Le show démarre sur les chapeaux de roue avec des titres assez brefs qui transcendent. Les voix de bluesmen séduisent portées par un orgue très rock’n’roll et des guitares généreuses. Par instants, on revient aux fondamentaux du blues avec un piano discret mais qui a aussi ses solos dans les règles de l’art, rappelant le boogie woogie.
L’harmonica sonne la charge : bonsoir Greg Zlap
L’arrivée tonitruante, en plein cœur du public de Vienne, de Greg Zlap, le virtuose de l’harmonica, change la physionomie de la soirée. Les deux guitares accueillent un nouvel ami et les voici tous qui se mettent à jouer ensemble. Le volume de jeu de Zlap est stupéfiant. Son show inattendu et déjanté est déjà un spectacle en soi, mais il apporte aussi un côté mélodique propre à l’harmonica qui fait vibrer la foule. Agité, le légendaire musicien invite le public à la fête, court sur scène, ne s’essouffle quasiment pas et finit par solliciter l’aide des guitares à qui il répond. Le show est d’abord spectaculaire avant d’être un concert blues.
Malgré tout le set offre des moments de rock plus planant avec des moments d’apaisement bien mérités. La guitare est douce et chantante, la caution rythmique basse/batterie délicate et bien posée.
Comme un enfant, on se laisse fasciner par la puissance envoûtante des notes et des riffs qui préparent, malicieusement, la venue sur scène de Paul Personne et de ses acolytes.

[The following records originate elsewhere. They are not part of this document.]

/-- The core that runs a command of DLOOPS = 0 (R149): the lowest-numbered of the pool as it started. DESIGN CHOICE (log entry 90): where that core has been
disabled or is absent since, before it took the work, the lowest-numbered of the pool. -/
def State.soloCore (s : State) (r : QRun) : Option Nat :=
  match r.solo with
  | some d => if s.lostCore d then (r.cores.filter s.inPool).head? else some d
  | none => (r.cores.filter s.inPool).head?

/-- INDEX_TAKE for a matrix or decant command (R150, R156). -/
def State.takeMatrix (s : State) (c q : Nat) : State :=
  let r := s.run q
  let l := Lnd.ofWords r.desc
  let k := s.core c
  let mine := k.held.filter (fun h => h.q == q)
  let g := s.fg F.QM_QDESC.GROUP q
  if !s.inPool c || k.faulted || r.stopped.contains c || 2 ≤ mine.length ||
    !(mine.all (fun h => decide (r.segCount h.index ≤ h.seg))) then s
  else if l.dloops = 0 ∧ r.next = 0 ∧ s.soloCore r ≠ some c then s
  else if s.fb F.TOP_TCOUNT.CLOSED g ∨ r.total ≤ r.next then (s.stopTaking c q).checkMatrix q
  else
    let al := s.alloc c r r.ownOrder
    match al.2 with
    | some (i, b) => (s.handIndex c q).resourceFault c q 3 i (l.ent i).level 0 b
    | none => ((s.modCore c (fun k => { k with regions := al.1 })).handIndex c q).fetchIndex c q r.next

/-! ### Multicast -/

/-- The receivers of a command's multicast operands: cores set in MCAST, of the group, in the pool (R154). -/
def State.mcReceivers (s : State) (q : Nat) : List Nat :=
  let r := s.run q
  let m := (Lnd.ofWords r.desc).mcast
  r.cores.filter (fun c => s.inPool c && bitOf m c)

/-- Whether a receiver has released a round's buffer (R155): it has taken an index of a later round, or takes none any more. -/
def State.released (s : State) (q c round : Nat) : Bool :=
  let r := s.run q
  let taken := smGet (fun _ => 0) r.taken c
  r.stopped.contains c || (s.core c).faulted || (decide (0 < taken) && decide (round < r.lnd.roundOf (taken - 1)))

/-- The rounds a receiver must have released before the tile of a round is fetched (R155): round − BUFS, and, DEDUCED (log entry 107), every round
whose tile lies in the buffer that the fetch fills, since R140 lets later rounds share a tile. -/
def State.mustRelease (s : State) (q c op round : Nat) : List Nat :=
  let bufs := ((s.run q).lnd.ent op).bufs
  (if bufs ≤ round then [round - bufs] else []) ++
    ((s.core c).tiles.filter (fun t => t.q == q && t.op == op && t.buf == round % bufs)).map (·.inst)

/-- The multicast fetch of a round goes to its issuer, the lowest-numbered receiver (R154, R155): the operand's region is allocated on every
receiver (R156), and a receiver whose window it overflows raises the resource fault of R158. A round whose tile has the coordinates of the one
fetched last is not fetched again (R140); a receiver that has no such tile, since it was no receiver of that fetch, makes the issuer
fetch it. -/
def State.fetchRound (s : State) (q op round : Nat) (recv : List Nat) : State :=
  let r := s.run q
  let e := r.lnd.ent op
  let c := recv.headD 0
  let box := r.tileAt op (r.lnd.rounds.getD round r.lnd.whole)
  match recv.find? (fun d => (s.alloc d r [op]).2.isSome) with
  | some d =>
    let o := ((s.alloc d r [op]).2).getD (0, 0)
    s.resourceFault d q 3 o.1 (r.lnd.ent o.1).level 0 o.2
  | none =>
    let s1 := recv.foldl (fun t d => t.modCore d (fun k => { k with regions := (s.alloc d r [op]).1 })) s
    if recv.all (fun d => ((s1.core d).lastTile q op).any (fun t => t.box == box)) then
      recv.foldl (fun u d => match (u.core d).lastTile q op with
        | some x => u.modCore d (fun k => { k with tiles := k.tiles ++ [{ x with inst := round }] })
        | none => u) s1
    else s1.addFetch c { id := 0, q := q, index := 0, op := op, inst := round, buf := round % e.bufs, box := box, mc := true, receivers := recv }

/-- MULTICAST_FETCH (R154, R155): the issuer takes up the fetch of the next round once the receivers have released its buffer. DESIGN CHOICE
(log entry 52): a core of the group that is no receiver of a fetch, not set in MCAST or out of the pool as it was formed, takes indices all
the same and waits for a tile that never lands on it; the spec gives such a core no other source of the tile. -/
def multicastFetch (q : Nat) (b : Bool) (s : State) : State :=
  let r := s.run q
  let l := r.lnd
  let i := b2n b
  let e := l.ent i
  let round := if b then r.mcB else r.mcA
  let last := if e.level = 7 then 1 else l.rounds.length
  let recv := s.mcReceivers q
  if !(r.busy && r.ready && (r.opc == 1 || (r.opc == 2 && !b)) && !r.finished && e.mc && decide (round < last) && !recv.isEmpty &&
      !(s.fb F.TOP_TCOUNT.CLOSED (s.fg F.QM_QDESC.GROUP q)) &&
      recv.all (fun c => (s.mustRelease q c i round).all (s.released q c))) then s
  else (s.fetchRound q i round recv).modRun q (fun r => if b then { r with mcB := round + 1 } else { r with mcA := round + 1 })

/-! ### Segments -/

/-- The next segment a core's command processor issues: the oldest held index with segments left, its box, and the segment (R134). -/
structure NextSeg where
  h : Held
  box : Box
  seg : Box
  tile : Nat
  deriving DecidableEq, Repr

/-- The next segment of a core (R134, R144). -/
def State.nextSeg (s : State) (c : Nat) : Option NextSeg :=
  let k := s.core c
  k.held.findSome? (fun h =>
    let r := s.run h.q
    let l := Lnd.ofWords r.desc
    if r.opc ≠ 1 then none
    else
      match l.indices[h.index]? with
      | none => none
      | some b =>
        match (l.segments b.2)[h.seg]? with
        | none => none
        | some g => some { h := h, box := b.2, seg := g, tile := tileOrdinal (l.tiles b.2) g })

/-- The key of the unit (slot or INT32 tile) that holds a tile's chain. -/
def Eng.unitOf (e : Eng) (q index tile : Nat) : Option Nat :=
  (e.chains.find? (fun p => p.2.q == q && p.2.index == index && p.2.tile == tile)).map (·.1)

/-- Put a chain into a unit; a long slot taken for INT32 tiles changes its mode (R115). -/
def Eng.take (e : Eng) (u : Nat) (ch : Chain) : Eng :=
  { e with
    chains := smPut (fun _ => {}) e.chains u ch
    mode32 := if u < 4 ∨ e.mode32.contains ((u - 4) / 6) = true then e.mode32 else (u - 4) / 6 :: e.mode32
    want := none
    first := none }

/-- The iteration numbers of every segment of a nest, outermost loop first. -/
def iterDigits : List Loop → Box → List (List Nat)
  | [], _ => [[]]
  | l :: ls, b => (List.range (ceilDiv (b.range l.dim) l.step)).flatMap (fun i => (iterDigits ls (b.iter l i)).map (fun d => i :: d))

/-- The outermost loop whose position changed at a segment (R158). -/
def Lnd.changedLoop (l : Lnd) (index seg : Nat) : Nat :=
  let before := ((l.indices.take index).map (fun b => (l.segments b.2).length)).sum + seg
  let ds := iterDigits l.loops l.whole
  match before with
  | 0 => 0
  | n + 1 => (((ds.getD n []).zip (ds.getD (n + 1) [])).takeWhile (fun p => p.1 == p.2)).length

/-- A chain before its first segment. -/
def newChain (r : QRun) (n : NextSeg) : Chain :=
  { st := 1, q := n.h.q, index := n.h.index, tile := n.tile,
    grid := (r.td 0).tscale + (r.td 1).tscale - (if (Lnd.ofWords r.desc).lanes then 0 else 64) }

/-- SLOT_ALLOCATION (R117, R156, R158): an allocation that finds nothing FREE waits for the unit freed first. -/
def slotAllocation (c e : Nat) (s : State) : State :=
  match s.nextSeg c with
  | none => s
  | some n =>
    let r := s.run n.h.q
    let lanes := r.lnd.lanes
    let eng := (s.core c).engine e
    if n.tile % 4 ≠ e ∨ (eng.unitOf n.h.q n.h.index n.tile).isSome = true ∨ (s.core c).faulted = true then s
    else
      let opens := (eng.chains.filter (fun p => p.2.q == n.h.q && p.2.st == 1 && !p.2.closed)).length
      if (if lanes then 24 else 4) ≤ opens then
        s.resourceFault c n.h.q (if lanes then 2 else 1) 7 (r.lnd.changedLoop n.h.index n.h.seg) e 0
      else
        match eng.unitFor lanes with
        | some u => s.modEng c e (fun x => x.take u (newChain r n))
        | none => s.modEng c e (fun x => { x with want := some lanes })

/-- Accumulator-memory key of element (i, j) of slot t of engine n. -/
def accKey (n t i j : Nat) : Nat := ((n * 4 + t) * 128 + i) * 128 + j

/-- An element of a long slot as an integer (R74). -/
def State.accLong (s : State) (n t i j : Nat) : Int := (smGet (fun _ => 0) s.acc (accKey n t i j)).toInt

/-- An element of an INT32 tile (R79). -/
def State.acc32 (s : State) (n t i j : Nat) : Int :=
  sext 32 (bitsOf (smGet (fun _ => 0) s.acc (accKey n (t / 6) i j)).toNat (t % 6 * 32) 32)

/-- Write an element of a long slot, cut to 192 bits. -/
def putLong (acc : SMap (BitVec 192)) (n t i j : Nat) (v : Int) : SMap (BitVec 192) :=
  smPut (fun _ => 0) acc (accKey n t i j) (BitVec.ofInt 192 v)

/-- Write an element of an INT32 tile (R79). -/
def put32 (acc : SMap (BitVec 192)) (n t i j : Nat) (v : Int) : SMap (BitVec 192) :=
  let k := accKey n (t / 6) i j
  smPut (fun _ => 0) acc k (BitVec.ofNat 192 (setBits (smGet (fun _ => 0) acc k).toNat (t % 6 * 32) 32 (tcBits 32 v)))

/-- Round an A element for a repeat (R81). -/
def preShift (sh : Nat) (m : Int) : Int := if sh = 0 then m else roundQ .near (mkRat m (2 ^ sh))

/-- K-block kb of row r of a matrix operand as the feeder delivers it (R104, R107, R146, R147): the rows stand as `o` says, `sh` is the
pre-shift. Where the descriptor names a retry map its raises are applied here (R182): that is so for an operand read where it is stored; the
blocks of a fetched tile took theirs as it landed. -/
def State.opBlk (s : State) (t : TDesc) (o : OpSrc) (sh k r kb : Nat) : OpBlk :=
  let f := t.f
  let rb := o.base + (r - o.r0) * o.stride
  let k0 := 32 * kb - o.k0
  let live := min 32 (k - 32 * kb)
  let padM := preShift sh t.padInt
  if t.rows ≤ r then { ms := List.replicate 32 padM }
  else
    let raw := (List.range live).map (fun i => sext f.bits (s.elemBits f rb (k0 + i)))
    if f.isBlock then
      let bb := (s.byte (blockByteAddr f rb k0)).toNat
      let ms := (List.range live).map (fun i => s.raiseAt t r (32 * kb + i))
      let fl := if bitOf bb 7 then 0x100 else 0
      if s.elemMarked f rb k0 || ms.any (·.2) then { bad := true, cause := 3, fl := fl, ms := List.replicate 32 0 }
      else if bitOf bb 6 then { bad := true, cause := bitsOf bb 0 6, fl := fl, ms := List.replicate 32 0 }
      else if bitsOf bb 0 6 = 32 then { zero := true, fl := fl, ms := List.replicate 32 0 }
      else
        let x := raiseBlock f.bits (sext 6 bb) (ms.map (·.1)) raw
        { e := x.1, fl := fl, ms := x.2.1 ++ List.replicate (32 - live) 0, clamped := x.2.2 }
    else
      let bad := (List.range live).any (fun i => s.elemMarked f rb (k0 + i))
      { bad := bad, cause := if bad then 3 else 0, ms := raw.map (preShift sh) ++ List.replicate (32 - live) padM }

/-- The K-blocks of a segment (R105, R147). -/
def segBlocks (b : Box) : List Nat := (List.range (ceilDiv b.kr 32)).map (· + b.k0 / 32)

/-- CCLK cycles of a segment (R111, R112). -/
def Lnd.tseg (l : Lnd) (a b : Fmt) (g : Box) : Nat :=
  let nb := ceilDiv g.kr 32
  if a.bits = 4 ∧ b.bits = 4 then 16 * nb else 32 * nb * (passList l.passes (a == .tb16) (b == .tb16)).length

/-- Operands A and B as the units of a core read them: their descriptors with the map still to apply, and where their rows stand. -/
structure OpSrcs where
  ta : TDesc
  tb : TDesc
  a : OpSrc
  b : OpSrc
  deriving DecidableEq, Repr

/-- An operand's descriptor as the feeder applies it: a fetched tile's map has been applied (R182). -/
def QRun.fedTd (r : QRun) (op : Nat) : TDesc := if (r.lnd.ent op).res then r.td op else { r.td op with map := 0 }

/-- The operands of step i of a held index on a core (R140, R191). -/
def State.opSrcs (s : State) (c : Nat) (h : Held) (i : Nat) : OpSrcs :=
  let r := s.run h.q
  { ta := r.fedTd 0, tb := r.fedTd 1, a := s.opSrc c h 0 i, b := s.opSrc c h 1 i }

/-- Where an operand stands in memory, or in the core's tile store if resident (R191). -/
def QRun.storedAt (r : QRun) (c op : Nat) : OpSrc :=
  if (r.lnd.ent op).res then { base := tileAddr c ((r.td op).base % 2 ^ 24), stride := (r.td op).stride } else (r.td op).src

/-- The operands of an INT32 repeat (R81): read again where they are stored. DEDUCED (log entry 54): their buffers may hold later tiles. -/
def QRun.storedSrcs (r : QRun) (c : Nat) : OpSrcs := { ta := r.td 0, tb := r.td 1, a := r.storedAt c 0, b := r.storedAt c 1 }

/-- The operand rows of a segment's tile: A rows from m0, B rows from n0, as K-blocks. -/
def State.segRows (s : State) (x : OpSrcs) (l : Lnd) (g : Box) (sh kb : Nat) : List OpBlk × List OpBlk :=
  ((List.range l.tm).map (fun i => s.opBlk x.ta x.a sh l.k (g.m0 + i) kb), (List.range l.tn).map (fun j => s.opBlk x.tb x.b 0 l.k (g.n0 + j) kb))

/-- The rows and columns whose marks a K-block sets (R71). -/
def badRows (bs : List OpBlk) : List Nat := ((List.range bs.length).zip bs).filterMap (fun p => if p.2.bad then some p.1 else none)

/-- Union of two lists of numbers, the first in front. -/
def unionList (a b : List Nat) : List Nat := a ++ b.filter (fun x => !a.contains x)

/-- Promote one K-block into a tile of a long slot (R70, R113): `first` writes instead of adding. -/
def promoteTile (l : Lnd) (aw bw : Bool) (n t : Nat) (first : Bool) (acc : SMap (BitVec 192)) (rows : List OpBlk × List OpBlk) :
    SMap (BitVec 192) :=
  let ps := passList l.passes aw bw
  ((List.range rows.1.length).zip rows.1).foldl (fun m p =>
    ((List.range rows.2.length).zip rows.2).foldl (fun m' q =>
      let old := if first then 0 else (smGet (fun _ => 0) m' (accKey n t p.1 q.1)).toInt
      putLong m' n t p.1 q.1 (promoteLong aw bw ps old p.2 q.2)) m) acc

/-- Promote one K-block into an INT32 tile (R80): the memory, and the elements clamped. -/
def promoteTile32 (n t : Nat) (first : Bool) (acc : SMap (BitVec 192) × List Nat) (rows : List OpBlk × List OpBlk) :
    SMap (BitVec 192) × List Nat :=
  ((List.range rows.1.length).zip rows.1).foldl (fun m p =>
    ((List.range rows.2.length).zip rows.2).foldl (fun m' q =>
      let old := if first then 0
        else sext 32 (bitsOf (smGet (fun _ => 0) m'.1 (accKey n (t / 6) p.1 q.1)).toNat (t % 6 * 32) 32)
      let x := promote32 (old, false) p.2 q.2
      (put32 m'.1 n t p.1 q.1 x.1, if x.2 then unionList m'.2 [p.1 * 128 + q.1] else m'.2)) m) acc

/-- No row and no column of a tile is marked yet. -/
def Chain.unmarked (ch : Chain) : Bool := ch.rows.isEmpty && ch.cols.isEmpty

/-- The cause a tile keeps of its first mark (R71): that of the first poisoned A row, else of the first poisoned B row, of the K-block that set
it. DEDUCED (log entry 55): the block's own cause, 3 under a 64-byte mark; the decant writes 0x04 whatever it is. -/
def firstCause (rows : List OpBlk × List OpBlk) : Nat := ((rows.1 ++ rows.2).find? (·.bad)).elim 0 (·.cause)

Paul Personne impose son blues
Acclamé comme une légende vivante, Paul Personne et ses 43 années de scène a ravi son public pour sa première à Vienne. Le plus célèbre bluesman français a délivré une prestation tout en contrôle, parsemée de riffs exquis et de solos admirables. Ses textes emplis de mélancolie et de nostalgie reflètent sa personnalité si singulière. Discret dans la vie malgré son statut de poids lourd de la scène française, le guitariste ne cache pas sa piété pour ses héros de toujours B.B King, Peter Green, Eric Clapton ou encore Jimi Hendrix.
Un blues teinté de rock
La guitare inspirante de Paul Personne et sa voix si particulière enivrent. Il faut dire que son timbre est atypique et peut sembler déroutant pour les non initiés. Pourtant, ce sont ces sonorités à la voix chaudes et profondes qui font la « couleur » de ses mélodies. Le bluesman se racle la gorge pour extirper des paroles particulièrement évocatrices. Car, dans ses chansons, Paul Personne raconte des histoires. De belles histoires arrosées de spleen et baignées dans une douleur inspirante qui renvoie à l’intime. « L’enfer c’est les autres » chante-t-il avant de pousser « Rentrer chez moi, retrouver ce qui me manque là-bas« . Plus loin, il récite « On enterre pas ses blessures, on vit avec, on endure » : une souffrance créatrice.
Un show conquérant
Les solos de guitare nous inondent de bonnes ondes et alors ça flirte presque avec le rock psyché, tandis qu’à d’autres reprises on flanche vers le garage avec des accents rock’n’roll. L’orgue et la batterie sont très présents et insufflent un élan très rock à des chansons sur lesquelles la voix rauque cassée de Personne appose une pâte bien identifiable. Il n’y a pas de doute. Sur scène, on a vu qui était le patron. Non, Paul Personne n’est pas passé incognito.